• [TASK DESCRIPTION]: Read through the listing below, and copy every line where the string "omega" appears.

════════════════════

-- ==== Sys2Proof/Laws/Memory.lean ====
section
/-! SUPPORT. The window's operations: every one keeps the canonical form, a slot read after a store
or a shift is known, and two windows in canonical form with the same slots are equal. -/

namespace Sys2Proof.Machine

open Sys2Proof

@[simp] theorem Memory.slot_nil (k : Nat) : Memory.slot [] k = none := rfl

@[simp] theorem Memory.slot_cons (c : Host.Cell) (m : Memory) (k : Nat) :
    Memory.slot (c :: m) k = if k = c.1 then some c.2 else Memory.slot m k := rfl

theorem Memory.wf_nil : Memory.wf [] := List.Pairwise.nil

theorem Memory.mem_of_slot {m : Memory} {k : Nat} {b : Byte} (h : m.slot k = some b) :
    (k, b) ∈ m := by
  induction m with
  | nil => simp at h
  | cons c m ih =>
    rw [slot_cons] at h
    split at h
    · next hk =>
      obtain ⟨j, b'⟩ := c
      simp_all
    · exact List.mem_cons_of_mem _ (ih h)

theorem Memory.slot_none_of_lt {m : Memory} {k : Nat} (h : ∀ c ∈ m, k < c.1) :
    m.slot k = none := by
  cases hs : m.slot k with
  | none => rfl
  | some b => exact absurd (h _ (mem_of_slot hs)) (Nat.lt_irrefl k)

/-- In canonical form a listed cell is the slot's content. -/
theorem Memory.slot_of_mem {m : Memory} (hw : m.wf) {k : Nat} {b : Byte} (h : (k, b) ∈ m) :
    m.slot k = some b := by
  induction m with
  | nil => simp at h
  | cons c m ih =>
    obtain ⟨hc, hw⟩ := List.pairwise_cons.1 hw
    rw [slot_cons]
    rcases List.mem_cons.1 h with rfl | h
    · simp
    · rw [if_neg (Nat.ne_of_gt (hc _ h)), ih hw h]

theorem Memory.slot_eq_some_iff {m : Memory} (hw : m.wf) {k : Nat} {b : Byte} :
    m.slot k = some b ↔ (k, b) ∈ m :=
  ⟨mem_of_slot, slot_of_mem hw⟩

theorem Memory.present_iff {m : Memory} {k : Nat} :
    m.present k = true ↔ ∃ b, m.slot k = some b := by
  simp [Memory.present, Option.isSome_iff_exists]

/-- Read after write. -/
@[simp] theorem Memory.slot_store (m : Memory) (j k : Nat) (b : Byte) :
    (m.store k b).slot j = if j = k then some b else m.slot j := by
  induction m with
  | nil => simp [Memory.store]
  | cons c m ih =>
    obtain ⟨i, c⟩ := c
    simp only [Memory.store]
    split
    · rfl
    · split
      · next h1 h2 => subst h2; simp only [slot_cons]; split <;> simp_all
      · next h1 h2 =>
        simp only [slot_cons, ih]
        by_cases hj : j = k
        · subst hj; rw [if_neg (by omega)]; simp
        · simp [hj]

theorem Memory.mem_store {m : Memory} {k : Nat} {b : Byte} {c : Host.Cell}
    (h : c ∈ m.store k b) : c = (k, b) ∨ c ∈ m := by
  induction m with
  | nil => simpa [Memory.store] using h
  | cons d m ih =>
    obtain ⟨i, d⟩ := d
    simp only [Memory.store] at h
    split at h
    · simpa using h
    · split at h
      · rcases List.mem_cons.1 h with h | h
        · exact .inl h
        · exact .inr (List.mem_cons_of_mem _ h)
      · rcases List.mem_cons.1 h with h | h
        · exact .inr (h ▸ List.mem_cons_self)
        · exact (ih h).imp id (List.mem_cons_of_mem _)

/-- A store keeps the canonical form. -/
theorem Memory.wf_store {m : Memory} (hw : m.wf) (k : Nat) (b : Byte) : (m.store k b).wf := by
  induction m with
  | nil => simp [Memory.store, Memory.wf]
  | cons c m ih =>
    obtain ⟨i, c⟩ := c
    obtain ⟨hc, hm⟩ := List.pairwise_cons.1 hw
    simp only [Memory.store]
    split
    · next h =>
      refine List.pairwise_cons.2 ⟨fun d hd => ?_, hw⟩
      rcases List.mem_cons.1 hd with rfl | hd
      · exact h
      · exact Nat.lt_trans h (hc d hd)
    · split
      · next h1 h2 => subst h2; exact List.pairwise_cons.2 ⟨hc, hm⟩
      · next h1 h2 =>
        refine List.pairwise_cons.2 ⟨fun d hd => ?_, ih hm⟩
        rcases mem_store hd with rfl | hd
        · exact (by simp at h1 ⊢; omega)
        · exact hc d hd

/-- A store into an absent slot lists one more cell. -/
theorem Memory.length_store {m : Memory} {k : Nat} {b : Byte} (h : m.slot k = none) :
    (m.store k b).length = m.length + 1 := by
  induction m with
  | nil => rfl
  | cons c m ih =>
    obtain ⟨i, c⟩ := c
    rw [slot_cons] at h
    simp only [Memory.store]
    split at h
    · cases h
    · next hk =>
      split
      · rfl
      · simp [ih h]

theorem Memory.mem_shift {m : Memory} {c : Host.Cell} :
    c ∈ m.shift ↔ (c.1 + 1, c.2) ∈ m := by
  obtain ⟨j, b⟩ := c
  simp only [Memory.shift, List.mem_map, List.mem_filter, bne_iff_ne]
  constructor
  · rintro ⟨⟨i, d⟩, ⟨hm, hi⟩, heq⟩
    simp only [Prod.mk.injEq] at heq hi
    obtain ⟨rfl, rfl⟩ := heq
    rwa [show i - 1 + 1 = i by omega]
  · intro h
    exact ⟨(j + 1, b), ⟨h, by simp⟩, by simp⟩

/-- A shift keeps the canonical form. -/
theorem Memory.wf_shift {m : Memory} (hw : m.wf) : m.shift.wf := by
  have hf : (m.filter (fun c => c.1 != 0)).Pairwise (fun a b => a.1 < b.1) := hw.filter _
  refine List.pairwise_map.2 (hf.imp_of_mem ?_)
  intro a b ha hb h
  have h1 := (List.mem_filter.1 ha).2
  simp at h1
  simp; omega

/-- After a shift, slot `k` is the former slot `k + 1`. -/
theorem Memory.slot_shift (m : Memory) (k : Nat) : m.shift.slot k = m.slot (k + 1) := by
  induction m with
  | nil => rfl
  | cons c m ih =>
    obtain ⟨i, b⟩ := c
    by_cases hi : i = 0
    · subst hi
      have : Memory.shift ((0, b) :: m) = Memory.shift m := by simp [Memory.shift]
      rw [this, ih]; simp
    · have : Memory.shift ((i, b) :: m) = (i - 1, b) :: Memory.shift m := by
        simp [Memory.shift, hi]
      rw [this]
      simp only [slot_cons, ih]
      congr 1
      exact propext (by omega)

/-- A shift with slot 0 present lists one cell less. -/
theorem Memory.length_shift {m : Memory} (hw : m.wf) {b : Byte} (h : m.slot 0 = some b) :
    m.shift.length + 1 = m.length := by
  cases m with
  | nil => simp at h
  | cons c m =>
    obtain ⟨i, d⟩ := c
    obtain ⟨hc, hm⟩ := List.pairwise_cons.1 hw
    have hpos : ∀ c ∈ m, c.1 ≠ 0 := fun c hcm => by have := hc c hcm; omega
    have hi : i = 0 := by
      rw [slot_cons] at h
      split at h
      · next h0 => exact h0.symm
      · exact absurd rfl (hpos _ (mem_of_slot h))
    subst hi
    have : m.filter (fun c => c.1 != 0) = m := List.filter_eq_self.2 (by simpa using hpos)
    simp [Memory.shift, this]

/-- In canonical form the offsets below a bound are at most the bound many. -/
theorem Memory.length_le {m : Memory} (hw : m.wf) : ∀ {lo hi : Nat}, lo ≤ hi →
    (∀ c ∈ m, lo ≤ c.1 ∧ c.1 < hi) → m.length ≤ hi - lo := by
  induction m with
  | nil => intro lo hi _ _; simp
  | cons c m ih =>
    intro lo hi hlo h
    obtain ⟨hc, hm⟩ := List.pairwise_cons.1 hw
    have h0 := h c List.mem_cons_self
    have := ih hm (lo := c.1 + 1) (hi := hi) (by omega)
      (fun d hd => ⟨hc d hd, (h d (List.mem_cons_of_mem _ hd)).2⟩)
    simp only [List.length_cons]; omega

/-- Equal slots, equal windows: the canonical form is canonical. -/
theorem Memory.ext_slots {m n : Memory} (hm : m.wf) (hn : n.wf)
    (h : ∀ k, m.slot k = n.slot k) : m = n := by
  induction m generalizing n with
  | nil =>
    cases n with
    | nil => rfl
    | cons d n => have := h d.1; simp at this
  | cons c m ih =>
    cases n with
    | nil => have := h c.1; simp at this
    | cons d n =>
      obtain ⟨hc, hm'⟩ := List.pairwise_cons.1 hm
      obtain ⟨hd, hn'⟩ := List.pairwise_cons.1 hn
      have e1 : (c.1, c.2) ∈ d :: n := mem_of_slot (by rw [← h]; simp)
      have e2 : (d.1, d.2) ∈ c :: m := mem_of_slot (by rw [h]; simp)
      have hcd : c = d := by
        rcases List.mem_cons.1 e1 with h1 | h1
        · exact h1
        · rcases List.mem_cons.1 e2 with h2 | h2
          · exact h2.symm
          · have := hd _ h1; have := hc _ h2; simp at *; omega
      subst hcd
      congr 1
      refine ih hm' hn' fun k => ?_
      have hk := h k
      rw [slot_cons, slot_cons] at hk
      by_cases hkc : k = c.1
      · subst hkc
        rw [slot_none_of_lt hc, slot_none_of_lt hd]
      · simpa [hkc] using hk

end Sys2Proof.Machine
end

════════════════════

• [OUTPUT]:
        · subst hj; rw [if_neg (by omega)]; simp
        · exact (by simp at h1 ⊢; omega)
    rwa [show i - 1 + 1 = i by omega]
  simp; omega
      exact propext (by omega)
    have hpos : ∀ c ∈ m, c.1 ≠ 0 := fun c hcm => by have := hc c hcm; omega
    have := ih hm (lo := c.1 + 1) (hi := hi) (by omega)
    simp only [List.length_cons]; omega
          · have := hd _ h1; have := hc _ h2; simp at *; omega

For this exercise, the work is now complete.